2. PPF can be extended beyond maturity
Public Provident Fund account matures in 15 years. When the account is matured, you have the option to withdraw the entire balance and close the account. But, if you want to increase the contribution, then the account can be extended for a block of 5 years.
3. Pre-mature Withdrawal
A PPF account comes with a maturity of 15 years. But there is provision for pre-mature withdrawal after the completion of 5 years. You can withdraw 50% of the balance of the fourth year or 50% of the balance of the preceding year whichever is lower.
4.Loan against PPF
You can take a personal loan against the balance of your PPF at a nominal interest of 1%. If the account has not completed six years, then you can take a loan from 3 years to 6 years. The loan can be taken up to 25% of the balance till the end of the last financial year. It has to be repaid in 3 years. If the loan is not repaid, the investor cannot take another loan.
5. How much to deposit?
The minimum amount that you must deposit in a PPF account in a year is Rs 500 and the maximum limit is Rs 1.5 lakh. If you do not make a minimum investment of 500 rupees then your account can become dormant. To reactivate the account you will have to pay a penalty of Rs 50.
6. Can I have two PPF account?
Yes, you can open another account in the name of your spouse or minor children. But you can’t invest Rs 1.5 lakh in each of your accounts.

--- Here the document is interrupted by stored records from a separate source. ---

/-- O26. A DETECTION entry that matches nothing while every slot is occupied closes the open flaw with the smallest last_row,
in the lowest slot among equals, and opens its own in that slot: the forced close is counted, FORCED raised, the closing
sequence run with the forced flag set in the record handed over, and a FORCED span added over the flaw's rows and the gap
tolerance after them unless it is a border flaw. A late detection is counted and marked as in O25. -/
def Obligations.FullTableForcesAClose : Prop :=
  ∀ (s : State) (d : Detection) (x : Slotted), Working s → s.intake.inProcess = some (.detection d) →
    (s.assembler.openFlaws.filter fun y => joinTest s.conf d y.flaw) = [] →
    (∀ i : Fin 32, s.assembler.slots[i] ≠ none) → x ∈ s.assembler.openFlaws →
    (∀ y ∈ s.assembler.openFlaws,
      x.flaw.lastRow < y.flaw.lastRow ∨ (x.flaw.lastRow = y.flaw.lastRow ∧ x.slot ≤ y.slot)) →
    let last := d.row + d.band - 1
    let late := decide (d.row < s.map.w)
    (late = true → s.map.eClosed ≤ last) →
    let zone := s.conf.netZone
    let begun := detectionBegun s late
    let closes := s.accounts.counts.forcedCloses
    let counted : State :=
      { begun with
        accounts :=
          { begun.accounts with
            counts := { begun.accounts.counts with forcedCloses := if closes < 65535 then closes + 1 else closes } }
        links :=
          { begun.links with gantry := { begun.links.gantry with flags := begun.links.gantry.flags ||| 4 } } }
    let closed := closeFlaw true x counted
    let blinded :=
      if x.flaw.xMax < zone.xl ∨ zone.xr < x.flaw.xMin then closed
      else addSpan x.flaw.firstRow (x.flaw.lastRow + s.conf.gapTol) .forced closed
    let reference := s.refs.get d.lane d.channel
    let f : OpenFlaw :=
      { firstRow := d.row
        lastRow := last
        xMin := d.xStart
        xMax := d.xStart + d.width
        contrast := contrastOf reference d.peak
        kind := d.kind
        stamp := s.assembler.assembly
        area := min 65535 (d.width * d.band)
        seenT := d.channel == .t
        seenR := d.channel == .r
        late := late
        unsettled := reference.settle != 8 }
    let number := if s.assembler.assembly < 4294967295 then s.assembler.assembly + 1 else 0
    exec .detectionEntryComplete s =
        .next
          (closedIfPassed late x.slot f
            { blinded with assembler := ⟨s.assembler.slots.set x.slot (some f), number⟩ }) ∧
      ∀ j, judge zone s.recipes x.flaw = some j → s.map.eClosed ≤ x.flaw.lastRow →
        ∃ (r : FlawRecord) (u : State), r.forced = true ∧ r.firstRow = x.flaw.firstRow ∧ r.lastRow = x.flaw.lastRow ∧
          r.kind = x.flaw.kind ∧ r.cls = j.cls ∧ u.map = s.map ∧ closed.map = (handOver r u).map

/-- O27. A MARK or GAP entry completes: W moves to the MARK's position, or to the GAP's end clamped to P, when that lies
beyond it; a MARK that moves W arms STALE; a GAP's glass, from W at the latest, is put under a blind span of its cause; then
the sweep closes exactly the open flaws that W has passed, in ascending first_row and slot order, and the promotion test is
made. The closing sequence counts a border flaw, or counts the flaw by kind and class and hands its record over unless it
lies behind E_closed; a promotion makes the pending recipe current, with a disarmed copy, and raises RECIPE. -/
def Obligations.WatermarkMovesAndSweeps : Prop :=
  (∀ s : State, Working s →
    let taken : State := { s with intake := { s.intake with inProcess := none } }
    (∀ m : Nat, s.intake.inProcess = some (.mark m) →
        let moved : State :=
          { taken with
            map := { s.map with w := max s.map.w m }
            links := { s.links with staleArmed := s.links.staleArmed || decide (s.map.w < m) } }
        exec .markEntryComplete s = .next (promotionTest (sweep moved)) ∧
          (sweep moved).assembler.openFlaws =
            s.assembler.openFlaws.filter
              (fun x => decide (max s.map.w m ≤ x.flaw.lastRow + s.conf.gapTol))) ∧
      ∀ (first last : Nat) (cause : GapCause), s.intake.inProcess = some (.gap first last cause) →
        let w := max s.map.w (min last s.travel.p)
        let blinded := addSpan (min first s.map.w) last cause.span taken
        let moved : State := { blinded with map := { blinded.map with w := w } }
        exec .gapEntryComplete s = .next (promotionTest (sweep moved)) ∧
          (sweep moved).assembler.openFlaws =
            s.assembler.openFlaws.filter (fun x => decide (w ≤ x.flaw.lastRow + s.conf.gapTol)) ∧
          (s.map.eClosed ≤ last → last ≤ 4294967295 →
            ∃ x ∈ moved.map.spans,
              x.first ≤ min first s.map.w ∧ last ≤ x.last ∧ x.causes &&& cause.span.bit = cause.span.bit)) ∧
    (∀ s : State, ∃ order : List Slotted,
      sweep s = order.foldl (fun t x => closeFlaw false x t) s ∧
        order.Perm (s.assembler.openFlaws.filter fun x => decide (x.flaw.lastRow + s.conf.gapTol < s.map.w)) ∧
        order.Pairwise fun x y =>
          x.flaw.firstRow < y.flaw.firstRow ∨ (x.flaw.firstRow = y.flaw.firstRow ∧ x.slot < y.slot)) ∧
    (∀ (forced : Bool) (x : Slotted) (s : State),
      let f := x.flaw
      let c := s.accounts.counts
      let up := fun n : Nat => if n < 65535 then n + 1 else n
      let counted := fun c : Counts => { s with accounts := { s.accounts with counts := c } }
      let freed := fun t : State =>
        { t with assembler := { t.assembler with slots := t.assembler.slots.set x.slot none } }
      (judge s.conf.netZone s.recipes f = none →
          closeFlaw forced x s = freed (counted { c with border := up c.border })) ∧
        ∀ j, judge s.conf.netZone s.recipes f = some j →
          let known :=
            counted
              { c with
                byKind := c.byKind.set f.kind.code (up c.byKind[f.kind.code])
                byClass := c.byClass.set j.cls.code (up c.byClass[j.cls.code]) }
          (f.lastRow < s.map.eClosed → closeFlaw forced x s = freed known) ∧
            (s.map.eClosed ≤ f.lastRow →
              closeFlaw forced x s =
                freed
                  (handOver
                    { number := 0
                      firstRow := f.firstRow
                      lastRow := f.lastRow
                      xMin := j.xMin
                      xMax := j.xMax
                      kind := f.kind
                      cls := j.cls
                      contrast := f.contrast
                      size := j.size
                      points := j.points
                      area := f.area
                      generation := j.generation
                      seenT := f.seenT
                      seenR := f.seenR
                      forced := forced
                      late := f.late
                      clipped := j.clipped
                      unsettled := f.unsettled }
                    known))) ∧
    ∀ s : State,
      let ready := fun a : Nat => a ≤ s.map.w ∧ ∀ x ∈ s.assembler.openFlaws, a ≤ x.flaw.firstRow
      let store := s.recipes
      (∀ a, store.armedAt = some a → ready a →
          promotionTest s =
            { s with
              recipes := ⟨store.pending, store.pending, if store.generation < 255 then store.generation + 1 else 0, none⟩
              links :=
                { s.links with
                  supervisor := { s.links.supervisor with flags := s.links.supervisor.flags ||| 64 } } }) ∧
        ((∀ a, store.armedAt = some a → ¬ready a) → promotionTest s = s)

The limit of investment in PPF is Rs 1.5 lakh in a year and you can’t cross this threshold. The aggregate of multiple accounts has to be within the limit of Rs1.5 lakh.
7. Why you must make your deposit before the 5th of every month
The Public Provident Fund offers compound interest annually. However, its calculation is done every month. Interest is available on the lowest balance from the 5th to the last date of the month. If you invest before the 5th, then you will get the interest on your deposit for that month but if you deposit post 5th then you may lose the interest on the deposit made post 5th.
8. Tax-free
PPF comes under the exempt-exempt-exempt category. There is an exemption of up to Rs 1.5 lakh under Section 80C on investment in Public Provident Fund. There is no tax on the interest earned and withdrawal at maturity is also tax-free.